Stored data entries:

++++++++

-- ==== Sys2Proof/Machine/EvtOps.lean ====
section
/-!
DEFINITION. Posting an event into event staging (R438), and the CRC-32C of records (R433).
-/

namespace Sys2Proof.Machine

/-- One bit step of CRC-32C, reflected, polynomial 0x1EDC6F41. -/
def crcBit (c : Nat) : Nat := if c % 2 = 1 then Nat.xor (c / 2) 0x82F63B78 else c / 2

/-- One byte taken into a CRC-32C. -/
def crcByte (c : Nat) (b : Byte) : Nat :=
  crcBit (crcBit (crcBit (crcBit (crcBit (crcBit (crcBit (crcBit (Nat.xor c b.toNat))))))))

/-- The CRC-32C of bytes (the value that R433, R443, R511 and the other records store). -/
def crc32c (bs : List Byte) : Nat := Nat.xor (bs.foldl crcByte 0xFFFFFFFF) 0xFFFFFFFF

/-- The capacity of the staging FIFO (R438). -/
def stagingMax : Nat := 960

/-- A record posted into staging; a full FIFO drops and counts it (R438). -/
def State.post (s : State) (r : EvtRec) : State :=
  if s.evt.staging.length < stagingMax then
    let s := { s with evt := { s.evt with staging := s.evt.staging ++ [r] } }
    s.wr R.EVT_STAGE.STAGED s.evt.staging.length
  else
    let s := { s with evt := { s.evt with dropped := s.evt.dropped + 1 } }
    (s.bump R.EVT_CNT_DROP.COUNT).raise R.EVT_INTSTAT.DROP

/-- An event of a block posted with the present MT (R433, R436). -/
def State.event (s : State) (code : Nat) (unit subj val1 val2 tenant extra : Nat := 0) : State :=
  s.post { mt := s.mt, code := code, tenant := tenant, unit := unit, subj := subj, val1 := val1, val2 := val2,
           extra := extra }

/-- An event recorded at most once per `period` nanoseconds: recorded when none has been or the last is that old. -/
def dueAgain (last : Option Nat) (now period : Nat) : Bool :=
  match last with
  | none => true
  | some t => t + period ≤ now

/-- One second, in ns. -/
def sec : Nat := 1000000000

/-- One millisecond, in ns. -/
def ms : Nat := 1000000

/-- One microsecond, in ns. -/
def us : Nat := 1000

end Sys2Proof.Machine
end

++++++++

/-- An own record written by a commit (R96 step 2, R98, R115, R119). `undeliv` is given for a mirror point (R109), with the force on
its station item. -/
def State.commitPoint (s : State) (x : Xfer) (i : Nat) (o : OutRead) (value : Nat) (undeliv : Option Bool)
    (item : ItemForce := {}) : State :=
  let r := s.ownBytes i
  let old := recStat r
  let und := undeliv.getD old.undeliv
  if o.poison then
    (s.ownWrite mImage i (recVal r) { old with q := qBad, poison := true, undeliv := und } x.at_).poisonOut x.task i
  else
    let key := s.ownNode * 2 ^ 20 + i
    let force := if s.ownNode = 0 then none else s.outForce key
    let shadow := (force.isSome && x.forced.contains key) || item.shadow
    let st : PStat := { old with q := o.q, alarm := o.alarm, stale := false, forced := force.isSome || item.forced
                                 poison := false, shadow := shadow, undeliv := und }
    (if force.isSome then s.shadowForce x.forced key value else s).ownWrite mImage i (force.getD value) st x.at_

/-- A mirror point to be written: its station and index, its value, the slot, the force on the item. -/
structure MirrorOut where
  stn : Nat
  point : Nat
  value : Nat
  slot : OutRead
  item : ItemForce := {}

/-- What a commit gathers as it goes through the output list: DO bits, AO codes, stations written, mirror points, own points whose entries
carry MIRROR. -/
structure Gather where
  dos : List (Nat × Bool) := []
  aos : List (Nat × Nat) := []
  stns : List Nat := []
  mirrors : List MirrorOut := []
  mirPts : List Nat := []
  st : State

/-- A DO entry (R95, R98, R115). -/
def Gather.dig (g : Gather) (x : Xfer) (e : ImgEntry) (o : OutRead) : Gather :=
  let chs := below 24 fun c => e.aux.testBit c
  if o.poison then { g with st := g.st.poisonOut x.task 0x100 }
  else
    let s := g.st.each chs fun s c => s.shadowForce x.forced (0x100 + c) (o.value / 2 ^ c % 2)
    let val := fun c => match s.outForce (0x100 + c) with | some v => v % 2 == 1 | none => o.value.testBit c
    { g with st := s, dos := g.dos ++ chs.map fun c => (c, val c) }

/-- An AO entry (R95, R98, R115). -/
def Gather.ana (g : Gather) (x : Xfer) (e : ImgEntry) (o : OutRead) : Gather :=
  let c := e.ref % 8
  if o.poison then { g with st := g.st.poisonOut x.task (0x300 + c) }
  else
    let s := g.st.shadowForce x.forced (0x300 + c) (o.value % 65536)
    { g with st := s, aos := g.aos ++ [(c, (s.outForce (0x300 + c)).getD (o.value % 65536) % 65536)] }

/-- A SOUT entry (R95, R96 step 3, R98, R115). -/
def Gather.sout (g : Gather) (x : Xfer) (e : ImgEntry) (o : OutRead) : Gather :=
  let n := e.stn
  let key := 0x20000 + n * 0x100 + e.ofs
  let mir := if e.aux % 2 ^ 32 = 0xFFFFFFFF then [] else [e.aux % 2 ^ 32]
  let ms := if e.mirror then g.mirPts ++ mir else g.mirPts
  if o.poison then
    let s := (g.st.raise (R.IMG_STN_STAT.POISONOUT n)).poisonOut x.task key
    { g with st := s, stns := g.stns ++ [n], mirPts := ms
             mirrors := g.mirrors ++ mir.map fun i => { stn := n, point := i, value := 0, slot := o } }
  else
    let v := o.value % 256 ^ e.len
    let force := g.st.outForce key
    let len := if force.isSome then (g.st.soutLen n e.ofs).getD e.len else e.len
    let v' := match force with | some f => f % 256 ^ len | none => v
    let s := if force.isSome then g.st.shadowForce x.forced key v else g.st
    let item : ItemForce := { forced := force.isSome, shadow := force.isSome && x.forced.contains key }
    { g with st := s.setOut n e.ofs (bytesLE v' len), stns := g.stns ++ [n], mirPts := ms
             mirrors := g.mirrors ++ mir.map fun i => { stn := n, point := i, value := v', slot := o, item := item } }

++++++++

The expected answer is an exact copy of the lines above, beginning at the line with "polynomial 0x1EDC6F41. -/" and ending at the line with "def crc32c (bs", with both ends in.

/-- One bit step of CRC-32C, reflected, polynomial 0x1EDC6F41. -/
def crcBit (c : Nat) : Nat := if c % 2 = 1 then Nat.xor (c / 2) 0x82F63B78 else c / 2

/-- One byte taken into a CRC-32C. -/
def crcByte (c : Nat) (b : Byte) : Nat :=
  crcBit (crcBit (crcBit (crcBit (crcBit (crcBit (crcBit (crcBit (Nat.xor c b.toNat))))))))

/-- The CRC-32C of bytes (the value that R433, R443, R511 and the other records store). -/
def crc32c (bs : List Byte) : Nat := Nat.xor (bs.foldl crcByte 0xFFFFFFFF) 0xFFFFFFFF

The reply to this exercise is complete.